Posted by CmdrTaco on from the change-it-now-people dept.

troyhunt writes "With all this [Sony] customer data now unfortunately out there for public viewing, I thought it would be interesting to do some analysis on password practices. There are some rather alarming (although not entirely surprising) findings including: 36% of passwords appear in a common password dictionary. 50% of passwords are 7 characters or less. 67% of accounts on both Sony and Gawker use the same password. 82% of passwords are lowercase alphanumeric of 9 characters or less. 99% of passwords don't contain a single non-alphanumeric character."

11 of 276 comments (clear)

  1. Re:Is Sony now in the banking business? by j00r0m4nc3r · · Score: 3, Insightful

    I guess credit card data is not important to protect

  2. not surprising by Anonymous Coward · · Score: 2, Insightful

    it's a pretty big PITA to enter a secure password, or any complex non-alphanumeric mix of characters using an on-screen keyboard.

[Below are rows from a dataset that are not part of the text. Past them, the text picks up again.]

-- ==== Sys2Proof/Laws/Coder.lean ====
section
/-! SUPPORT. What the range coder's steps can do (43_range_coder.md R160 to R175): what they leave alone, when they
complete, and the closed form of normalisation on both sides. -/

namespace Sys2Proof.Machine

/-! ### What the coder leaves alone -/

/-- `u` is `s` after encoding, or after trying to. -/
structure Encodes (s u : State) : Prop where
  same  : s.sansEnc = u.sansEnc
  calls : ∃ l, u.calls = s.calls ++ l ∧ ∀ c ∈ l, ∃ x a, c = .outByte x a

/-- `u` is `s` after decoding, or after trying to. -/
structure Decodes (s u : State) : Prop where
  same  : s.sansDec = u.sansDec
  calls : ∃ l, u.calls = s.calls ++ l ∧ ∀ c ∈ l, ∃ a, c = .inByte a

theorem Encodes.refl (s : State) : Encodes s s := ⟨rfl, [], by simp⟩
theorem Decodes.refl (s : State) : Decodes s s := ⟨rfl, [], by simp⟩

theorem Encodes.trans {a b c : State} (h1 : Encodes a b) (h2 : Encodes b c) : Encodes a c := by
  obtain ⟨l, hl, ha⟩ := h1.calls
  obtain ⟨m, hm, hb⟩ := h2.calls
  refine ⟨h1.same.trans h2.same, l ++ m, by rw [hm, hl, List.append_assoc], fun c hc => ?_⟩
  rcases List.mem_append.mp hc with h | h
  · exact ha c h
  · exact hb c h

theorem Decodes.trans {a b c : State} (h1 : Decodes a b) (h2 : Decodes b c) : Decodes a c := by
  obtain ⟨l, hl, ha⟩ := h1.calls
  obtain ⟨m, hm, hb⟩ := h2.calls
  refine ⟨h1.same.trans h2.same, l ++ m, by rw [hm, hl, List.append_assoc], fun c hc => ?_⟩
  rcases List.mem_append.mp hc with h | h
  · exact ha c h
  · exact hb c h

theorem Writes.encodes {s u : State} (h : Writes s u) : Encodes s u :=
  ⟨congrArg (fun s : State => { s with low := 0, high := 0, pending := 0 }) h.same, h.calls⟩

theorem Reads.decodes {s u : State} (h : Reads s u) : Decodes s u :=
  ⟨congrArg (fun s : State => { s with low := 0, high := 0, code := 0 }) h.same, h.calls⟩

theorem Encodes.setInterval (s : State) (l h : Nat) : Encodes s (s.setInterval l h) := ⟨rfl, [], by simp⟩
theorem Decodes.setInterval (s : State) (l h : Nat) : Decodes s (s.setInterval l h) := ⟨rfl, [], by simp⟩

theorem Encodes.mode {s u : State} (h : Encodes s u) : u.mode = s.mode := (congrArg State.mode h.same).symm
theorem Encodes.phase {s u : State} (h : Encodes s u) : u.phase = s.phase := (congrArg State.phase h.same).symm
theorem Encodes.codeValid {s u : State} (h : Encodes s u) : u.codeValid = s.codeValid := (congrArg State.codeValid h.same).symm
theorem Encodes.ctx {s u : State} (h : Encodes s u) : u.ctx = s.ctx := (congrArg State.ctx h.same).symm
theorem Encodes.hist {s u : State} (h : Encodes s u) : u.hist = s.hist := (congrArg State.hist h.same).symm
theorem Encodes.nctx {s u : State} (h : Encodes s u) : u.nctx = s.nctx := (congrArg State.nctx h.same).symm
theorem Encodes.params {s u : State} (h : Encodes s u) : u.params = s.params := (congrArg State.params h.same).symm
theorem Encodes.busy {s u : State} (h : Encodes s u) : u.busy = s.busy := (congrArg State.busy h.same).symm
theorem Encodes.responses {s u : State} (h : Encodes s u) : u.responses = s.responses := (congrArg State.responses h.same).symm
theorem Encodes.P {s u : State} (h : Encodes s u) : u.P = s.P := (congrArg State.P h.same).symm
theorem Encodes.K {s u : State} (h : Encodes s u) : u.K = s.K := (congrArg State.K h.same).symm
theorem Encodes.SL {s u : State} (h : Encodes s u) : u.SL = s.SL := (congrArg State.SL h.same).symm
theorem Encodes.ESC {s u : State} (h : Encodes s u) : u.ESC = s.ESC := (congrArg State.ESC h.same).symm
theorem Encodes.quarter {s u : State} (h : Encodes s u) : u.quarter = s.quarter := (congrArg State.quarter h.same).symm
theorem Encodes.LegalConfig {s u : State} (h : Encodes s u) : u.LegalConfig = s.LegalConfig := (congrArg State.LegalConfig h.same).symm
theorem Encodes.code {s u : State} (h : Encodes s u) : u.code = s.code := (congrArg State.code h.same).symm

  3. lowercase by Njovich · · Score: 5, Insightful

    '82% of passwords are lowercase alphanumeric of 9 characters or less.'

    So what about lowercase? As long as it's random-ish, it's fine. Good luck brute forcing a 9 character lowercase alphanumeric password... Capitals are overrated anyway, if asked to include an uppercase character, in my experience most people will use exactly 1 uppercase character. So, given a password with length 8, it's only 8 times as many possibilities you would check. However, it is still an extra keypress, so if you went for an extra character it would be a lot more effective. Then there is the point that on many phones it's a nuisance to type capital letters, then there is a problem of readability of for instance I (upper i), or l (lower L). Also, when speaking out a password it is annoying. Then, at least for me, it is hard to remember the location of the capital letters.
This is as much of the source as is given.